正如《大红的慈悲》中所写,与德博拉·科顿是在一起中枪后相识的。2013年,两人都是新奥尔良现代史上最大规模群体枪击案的20名受害者之一。那座城市长期以来一直是美国严重暴力案件高发地之一。
不幸的是,枪击就发生在一场“第二线”游行中。两名年轻黑人为袭击一名敌对毒贩,向一群几乎全是黑人的和平人群开枪。20名伤者中,德博拉伤势最重,外科医生怀疑她活不过第二天。
德博拉以某种方式坚持活了下来,并在那段时间里发表公开声明,请求外界对两名年轻枪手给予宽恕和理解。她绝不认为他们的暴力可以接受,但她把这件事放回其所处的环境中来看。“这些年轻人与我们之间,隔着太多创伤。”声明这样写道。她指的是新奥尔良许多黑人青年面临的困境:父亲缺位或家庭贫困、糟糕的学校、帮派和警察的失控暴力,以及除了体力劳动或非法营生之外几乎没有其他就业机会。
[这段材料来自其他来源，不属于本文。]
/-! ### Machine/Mailbox.lean -/

@[simp] theorem chanIrq_kept (s : State) (mid vec : Nat) : kept (chanIrq s mid vec) = kept s := by
  unfold chanIrq; simp [*]; done
@[simp] theorem irqB_kept (s : State) (c : Nat) : kept (irqB s c) = kept s := by
  unfold irqB; simp [*]; done
@[simp] theorem irqA_kept (s : State) (c : Nat) : kept (irqA s c) = kept s := by
  unfold irqA; simp [*]; done
@[simp] theorem mbxViolation_kept (s : State) (c mid : Nat) : kept (mbxViolation s c mid) = kept s := by
  unfold mbxViolation; simp [*]; done
@[simp] theorem mbxAccess_kept (c mid : Nat) (act : State → State) (s : State) (h_act : ∀ x0, kept (act x0) = kept x0) {kk} (hk : kept s = kk) : outKept kk (mbxAccess c mid act s) := by
  subst hk
  (unfold mbxAccess; simp [*]) <;> intros <;> (repeat' split) <;> (simp [*]; done)
@[simp] theorem mbxZero_kept (s : State) (c : Nat) : kept (mbxZero s c) = kept s := by
  unfold mbxZero
  rw [each_kept_mem]
  · simp
  · intro x y hy
    simp only [List.mem_cons, List.not_mem_nil, or_false] at hy
    rcases hy with rfl | rfl | rfl | rfl <;> simp
@[simp] theorem execMbxBind_kept (c : Nat) (v : W32) (s : State) {kk} (hk : kept s = kk) : outKept kk (execMbxBind c v s) := by
  subst hk
  (unfold execMbxBind; simp [*]) <;> intros <;> (repeat' split) <;> (simp [*]; done)
@[simp] theorem execMbxLock_kept (hi : Bool) (v : W32) (s : State) {kk} (hk : kept s = kk) : outKept kk (execMbxLock hi v s) := by
  subst hk
  (unfold execMbxLock; simp [*]) <;> intros <;> (repeat' split) <;> (simp [*]; done)
@[simp] theorem execMbxPayWrite_kept (c k mid : Nat) (v : W32) (s : State) {kk} (hk : kept s = kk) : outKept kk (execMbxPayWrite c k mid v s) := by
  subst hk
  unfold execMbxPayWrite; simp [*]; done
@[simp] theorem mbxSet_kept (s : State) (c : Nat) (v : W32) : kept (mbxSet s c v) = kept s := by
  unfold mbxSet; simp [*]; done
@[simp] theorem putPay_kept (s : State) (c : Nat) (bs : List Byte) : kept (putPay s c bs) = kept s := by
  unfold putPay; simp [*]; done
@[simp] theorem faultMessage_kept (s : State) (c : Nat) (v : W32) : kept (faultMessage s c v) = kept s := by
  unfold faultMessage; simp [*]; done
@[simp] theorem faultAnswers_kept (s : State) (c code : Nat) : kept (faultAnswers s c code) = kept s := by
  unfold faultAnswers; simp [*]; done
@[simp] theorem execMbxDbSet_kept (c mid : Nat) (v : W32) (s : State) {kk} (hk : kept s = kk) : outKept kk (execMbxDbSet c mid v s) := by
  subst hk
  unfold execMbxDbSet; simp [*]; done
@[simp] theorem execMbxDbPend_kept (c mid : Nat) (v : W32) (s : State) {kk} (hk : kept s = kk) : outKept kk (execMbxDbPend c mid v s) := by
  subst hk
  unfold execMbxDbPend; simp [*]; done
@[simp] theorem execMbxDbMask_kept (c mid : Nat) (v : W32) (s : State) {kk} (hk : kept s = kk) : outKept kk (execMbxDbMask c mid v s) := by
  subst hk
  unfold execMbxDbMask; simp [*]; done
@[simp] theorem mbxCode_kept (s : State) (c code : Nat) : kept (mbxCode s c code) = kept s := by
  unfold mbxCode; simp [*]; done
@[simp] theorem mbxAck_kept (s : State) (c code : Nat) : kept (mbxAck s c code) = kept s := by
  unfold mbxAck; simp [*]; done
@[simp] theorem execMbxAckCode_kept (c mid code : Nat) (s : State) {kk} (hk : kept s = kk) : outKept kk (execMbxAckCode c mid code s) := by
  subst hk
  unfold execMbxAckCode; simp [*]; done
@[simp] theorem execMbxAckValidClear_kept (c mid : Nat) (s : State) {kk} (hk : kept s = kk) : outKept kk (execMbxAckValidClear c mid s) := by
  subst hk
  unfold execMbxAckValidClear; simp [*]; done
@[simp] theorem partyLost_kept (s : State) (mid : Nat) : kept (partyLost s mid) = kept s := by
  unfold partyLost; simp [*]; done
@[simp] theorem execPartyLost_kept (mid : Nat) (s : State) {kk} (hk : kept s = kk) : outKept kk (execPartyLost mid s) := by
  subst hk
  unfold execPartyLost; simp [*]; done

end Sys2Proof.Machine
end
德博拉认为,“即便扣动扳机的是黑人的手指,种族主义也可能杀死黑人。”她说,枪手“做出了可怕的选择,毁掉了他们自己的人生,但他们并不是在真空中做出这些选择的。是这座城市和这个国家制造了那个真空”。
当就目睹的那场“巴库莱若”向巴勃罗提出一个问题时,他表达了类似看法:5名警察中有4人是黑人,那么他们的行为仍然算种族主义吗?
“如果一个人不了解自己的历史,就无法理解自己的现在。”巴勃罗回答说,“奴隶制时期,有些黑人‘捕奴人’为葡萄牙人效力,压迫被奴役者。那些警察也是一样。他们没有意识到,自己正在延续一个种族主义制度。”
当美国在一位毫不掩饰其信念、并试图否认国家起源真实叙述的总统领导下庆祝建国250周年时,萨尔瓦多和新奥尔良这样的地方提醒人们,历史真相始终环绕在我们周围。
过去的力量仍在塑造一个个具体事件:比如那场发生在非洲奴隶首次踏上巴西土地地点附近的“巴库莱若”,以及洛伦佐·萨尔加多·阿劳霍和琼·塞瓦斯蒂安·格雷罗死于移民与海关执法局之手;它也在塑造催生这些事件的更广泛社会制度。
巴勃罗·莱莫斯、德博拉“红姐”科顿以及其他日常英雄也提醒人们,历史并非命运。只要有足够多的人行动起来,历史的走向就可以改变,而记忆与音乐正是实现这种改变的有力工具。